Роберт, не помня себя от отчаяния, сделал то, что было единственным правильным выходом из этого положения. Он не стал оправдываться и откровенно признал свою вину.

– Анна, поверь мне… ничего бы такого не было, но я не смог с собой совладать. Ты тут ходила в одной рубашке… Я понимаю, это нехорошо, но ты не знаешь, какая ты соблазнительная. А я такой одинокий, Анна!

– Понятно! – с язвительной насмешкой воскликнула Анна. – Значит, во всем виновата я? Ты просто скотина – откуда я могла знать, что у такого молокососа, да еще и родственника, всякие грязные мыслишки! Порядочная женщина никогда не думает о таких вещах!

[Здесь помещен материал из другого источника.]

-- ==== Sys2Proof/Laws/State.lean ====
section
/-! SUPPORT. Each named update of the state changes one block: every other field reads as before. -/

namespace Sys2Proof.Machine

@[simp] theorem emit_out (s : State) (x : Out) : (emit s x).out = x :: s.out := rfl
@[simp] theorem emit_op (s : State) (o : Out) : (emit s o).op = s.op := rfl
@[simp] theorem emit_cfg (s : State) (o : Out) : (emit s o).cfg = s.cfg := rfl
@[simp] theorem emit_cnt (s : State) (o : Out) : (emit s o).cnt = s.cnt := rfl
@[simp] theorem emit_store (s : State) (o : Out) : (emit s o).store = s.store := rfl
@[simp] theorem emit_sessions (s : State) (o : Out) : (emit s o).sessions = s.sessions := rfl
@[simp] theorem emit_cs (s : State) (o : Out) : (emit s o).cs = s.cs := rfl
@[simp] theorem emit_ev (s : State) (o : Out) : (emit s o).ev = s.ev := rfl
@[simp] theorem emit_time (s : State) (o : Out) : (emit s o).time = s.time := rfl
@[simp] theorem emit_can (s : State) (o : Out) : (emit s o).can = s.can := rfl
@[simp] theorem emit_serial (s : State) (o : Out) : (emit s o).serial = s.serial := rfl
@[simp] theorem emit_mvb (s : State) (o : Out) : (emit s o).mvb = s.mvb := rfl
@[simp] theorem emit_jour (s : State) (o : Out) : (emit s o).jour = s.jour := rfl
@[simp] theorem emit_wear (s : State) (o : Out) : (emit s o).wear = s.wear := rfl
@[simp] theorem emit_fab (s : State) (o : Out) : (emit s o).fab = s.fab := rfl
@[simp] theorem emit_look (s : State) (o : Out) : (emit s o).look = s.look := rfl
@[simp] theorem emit_zone (s : State) (o : Out) : (emit s o).zone = s.zone := rfl
@[simp] theorem emit_gw (s : State) (o : Out) : (emit s o).gw = s.gw := rfl
@[simp] theorem emit_br (s : State) (o : Out) : (emit s o).br = s.br := rfl
@[simp] theorem emit_aud (s : State) (o : Out) : (emit s o).aud = s.aud := rfl
@[simp] theorem emit_pos (s : State) (o : Out) : (emit s o).pos = s.pos := rfl
@[simp] theorem emit_pow (s : State) (o : Out) : (emit s o).pow = s.pow := rfl
@[simp] theorem emit_slp (s : State) (o : Out) : (emit s o).slp = s.slp := rfl
@[simp] theorem emit_gp (s : State) (o : Out) : (emit s o).gp = s.gp := rfl
@[simp] theorem emit_pair (s : State) (o : Out) : (emit s o).pair = s.pair := rfl
@[simp] theorem emit_dram (s : State) (o : Out) : (emit s o).dram = s.dram := rfl
@[simp] theorem emit_pool (s : State) (o : Out) : (emit s o).pool = s.pool := rfl
@[simp] theorem emit_cvu (s : State) (o : Out) : (emit s o).cvu = s.cvu := rfl
@[simp] theorem emit_upd (s : State) (o : Out) : (emit s o).upd = s.upd := rfl
@[simp] theorem emit_host (s : State) (o : Out) : (emit s o).host = s.host := rfl
@[simp] theorem emit_spi (s : State) (o : Out) : (emit s o).spi = s.spi := rfl
@[simp] theorem emit_pins (s : State) (o : Out) : (emit s o).pins = s.pins := rfl
@[simp] theorem emit_tap (s : State) (o : Out) : (emit s o).tap = s.tap := rfl
@[simp] theorem emit_drawn (s : State) (o : Out) : (emit s o).drawn = s.drawn := rfl
@[simp] theorem emit_pending (s : State) (o : Out) : (emit s o).pending = s.pending := rfl
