@[simp] theorem canAccept_kept (s : State) (cn : Nat) (f : CanFrame) (stamp : T32) : kept (canAccept s cn f stamp) = kept s := by
  unfold canAccept
  (try dsimp only)
  (repeat' split) <;> simp

@[simp] theorem canConfine_kept (s : State) (cn : Nat) : kept (canConfine s cn) = kept s := by simp [canConfine]

@[simp] theorem canBusOff_kept (s : State) (cn : Nat) : kept (canBusOff s cn) = kept s := by simp [canBusOff]

@[simp] theorem goodReceive_kept (s : State) (cn : Nat) : kept (goodReceive s cn) = kept s := by simp [goodReceive]

@[simp] theorem canGood_kept (s : State) (cn : Nat) (f : CanFrame) (stamp : T32) : kept (canGood s cn f stamp) = kept s := by
  simp [canGood]

@[simp] theorem canClear_kept (s : State) (cn : Nat) : kept (canClear s cn) = kept s := by simp [canClear]

@[simp] theorem canBegin_kept (s : State) (cn : Nat) : kept (canBegin s cn) = kept s := by simp [canBegin]

@[simp] theorem canIntegrate_kept (s : State) : kept (canIntegrate s) = kept s := by simp [canIntegrate]

@[simp] theorem canSwitch_kept (s : State) (cn : Nat) : kept (canSwitch s cn) = kept s := by simp [canSwitch]

@[simp] theorem underOld_kept (s : State) (cn : Nat) (f : State → State) (h : ∀ t, kept (f t) = kept t) : kept (underOld s cn f) = kept s := by
  unfold underOld
  extract_lets held _src
  have e := h { s with cfg := held }
  simp only [kept, Prod.mk.injEq] at e
  obtain ⟨e1, -, e3, e4, e5⟩ := e
  simp only [kept, Prod.mk.injEq]
  exact ⟨e1, trivial, e3, e4, e5⟩

@[simp] theorem canTakeFrame_kept (s : State) (cn : Nat) (f : CanFrame) (error : Option CanReceiveError) (stamp : T32) :
    kept (canTakeFrame s cn f error stamp) = kept s := by
  unfold canTakeFrame
  (try dsimp only)
  (repeat' split) <;> simp

@[simp] theorem handOver_kept (s : State) (m : GwMsg) : kept (handOver s m).1 = kept s := by simp [handOver]

@[simp] theorem canHandover_kept (s : State) (cn : Nat) : kept (canHandover s cn) = kept s := by
  unfold canHandover
  (try dsimp only)
  (repeat' split) <;> simp

@[simp] theorem serialHandover_kept (s : State) (sp : Nat) : kept (serialHandover s sp) = kept s := by
  unfold serialHandover
  (try dsimp only)
  (repeat' split) <;> simp

@[simp] theorem canRemove_kept (s : State) (cn : Nat) (e : Option Nat × CanTx) : kept (canRemove s cn e) = kept s := by
  unfold canRemove
  (try dsimp only)
  (repeat' split) <;> simp

@[simp] theorem canRetry_kept (s : State) (cn : Nat) (e : Option Nat × CanTx) : kept (canRetry s cn e) = kept s := by
  simp [canRetry]

@[simp] theorem canSend_kept (s : State) (n : Nat) (result : CanSendResult) : kept (canSend s n result) = kept s := by
  unfold canSend
  (try dsimp only)
  (repeat' split) <;> simp

@[simp] theorem canRecover_kept (s : State) (cn : Nat) : kept (canRecover s cn).1 = kept s := by
  unfold canRecover
  (try dsimp only)
  (repeat' split) <;> simp

@[simp] theorem serialDone_kept (s : State) (sp ident : Nat) (data : Bytes) (stamp : T32) :
    kept (serialDone s sp ident data stamp) = kept s := by
  simp [serialDone]

@[simp] theorem serialReset_kept (s : State) (sp : Nat) : kept (serialReset s sp) = kept s := by simp [serialReset]

@[simp] theorem rawEnd_kept (s : State) (sp : Nat) : kept (rawEnd s sp) = kept s := by simp [rawEnd]
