-- ==== Sys2Proof/Tests/Slice0.lean ====
section
/-! SUPPORT. The author's own checks: commands that are not well formed, values that the spec works out, and for every obligation
concrete states and operands that meet its hypotheses. -/

namespace Sys2Proof.Tests

set_option Elab.async false

open Sys2Proof.Machine

/-! ### Small states -/

/-- Session 0 is an open MOS session of a Maintainer, 3 of a Vendor, 16 and 17 stand open for Maintainers. -/
def testSessions : Vector Session 18 :=
  ((((Vector.replicate 18 Session.closed).set 0 { Session.closed with isOpen := true, role := 2 }).set 3
    { Session.closed with isOpen := true, role := 3, vendor := true }).set 16 { Session.closed with isOpen := true, role := 2 }).set 17
    { Session.closed with isOpen := true, role := 2 }

/-- The device in a state, its Guard Processor running, with these values in force. -/
def inState (st : OpState) (values : List (Nat × Nat × Bytes)) : State :=
  { State.reset with
    op := { OpBlock.reset with state := st, phase := 0 },
    cfg := values.foldl (fun t e => cfgPut t e.1 e.2.1 e.2.2) [],
    sessions := testSessions,
    gp := { GpBlock.reset with running := true } }

/-- The same in Normal with every value at its default. -/
def normal : State := inState .normal []

/-- The header bytes of a MOS message of version 1. -/
def mosHead : MosHead := { version := 1, result := 0, flags := 0, reserved := 0 }

/-- The XL fields of a frame that is not an XL frame. -/
def noXl : XlFields := { sdt := 0, vcid := 0, af := 0 }

/-- A ring that lets a test name its link: the port's link is up at 1 Gbit/s. -/
def withLink (s : State) (p : Nat) : State := setLink s p (fun l => { l with link := 1, rate := 3 })

/-! ### Commands that are not well formed -/

theorem test_wellFormed_mosWrite : Instr.wellFormed (.mosWrite 0 ⟨mosHead, 0⟩ 0 0 0 true (zeros 1201)) = false := by decide +kernel
theorem test_wellFormed_sdo : Instr.wellFormed (.sdoRequest 0 (.downloadExpedited 0 0 [])) = false := by decide
theorem test_wellFormed_head : Instr.wellFormed (.frameHeadReceived 0 (zeros 129) false ⟨0, []⟩) = false := by decide +kernel
theorem test_wellFormed_verdict : Instr.wellFormed (.lookupVerdict []) = false := by decide
theorem test_wellFormed_fragments : Instr.wellFormed (.frameEndReceived 6 ⟨[], [{ mcrc := 0, count := 1, data := [] }]⟩ false) = false := by decide
theorem test_wellFormed_moveLock : Instr.wellFormed (.moveLockExpiry 16640) = false := by decide
theorem test_wellFormed_can :
    Instr.wellFormed (.canFrameReceived 0 { kind := .remote, ext := false, id := 0, brs := false, esi := false, xl := noXl, data := [1] } ⟨none, 0⟩) = false := by
  decide
theorem test_wellFormed_mvb : Instr.wellFormed (.mvbSlaveFrame 0 { fcode := 0, address := 0, data := zeros 33, lineAValid := true, lineBValid := true, age := 0 }) = false := by
  decide +kernel
theorem test_wellFormed_heldRead : Instr.wellFormed (.bridgeHeldRead 0 257) = false := by decide
theorem test_wellFormed_postedWrite : Instr.wellFormed (.bridgePostedWrite 0 []) = false := by decide
theorem test_wellFormed_mailbox : Instr.wellFormed (.mailboxDoorbell 1 (zeros 15) []) = false := by decide +kernel
theorem test_wellFormed_txDescriptor : Instr.wellFormed (.txDescriptorProcess 0 { bytes := zeros 31 } .error) = false := by decide +kernel
theorem test_wellFormed_spi : Instr.wellFormed (.spiRead (zeros 1209)) = false := by decide +kernel
theorem test_wellFormed_token : Instr.wellFormed (.dbgtoken (zeros 95)) = false := by decide +kernel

Анна лгала. Бывали случаи, когда она подумывала о том, чтобы забраться ночью в постель к Роберту. Ее муж был призван в первый же день войны, и она уже томилась по мужской ласке. А вокруг она видела множество других женщин, которые поддавались этой тяге или голоду, далеко, впрочем, не физиологического порядка. Целомудренные матери, которых Анна знала много лет, заводили тайные связи с незнакомыми заводскими рабочими или с юнцами эсэсовцами. Это была словно лихорадка, заражавшая всех и каждого, всюду рушились самые крепкие моральные устои, и уже никто не придавал этому значения. Хоть это, слава богу, еще не выдают по карточкам, тайком хихикали женщины. А с таким малым, как Роберт, живущим под одною с ней крышей, можно было бы устроиться так, что никакая сплетня не достигла бы ушей мужа. Но до сих пор Анна успешно противилась искушению. Несмотря на свои партийные обязанности, в которые входило и наблюдение за случаями беременности безмужних деревенских жительниц, мысль о том, чтобы взять в любовники родственника, всегда была ей противна. Тем не менее она отнеслась бы с меньшим отвращением к попыткам Роберта, если бы уже не согрешила мысленно.

Однако, слушая его жалобное хныканье, она была тронута признанием в одиночестве и больше чем польщена словами о ее неотразимости. Конечно, ему следует задать хорошую головомойку, без этого нельзя, – но сердце ее понемногу смягчалось.

– Ах ты, паршивец, – сказала она. – Чем больше я думаю о том, как ты меня оскорбил, тем ты мне становишься противнее. Хочешь насиловать – отправляйся на фронт. Насилуй полек или русских – им все равно. Но с немецкой женщиной ты не смеешь так обращаться!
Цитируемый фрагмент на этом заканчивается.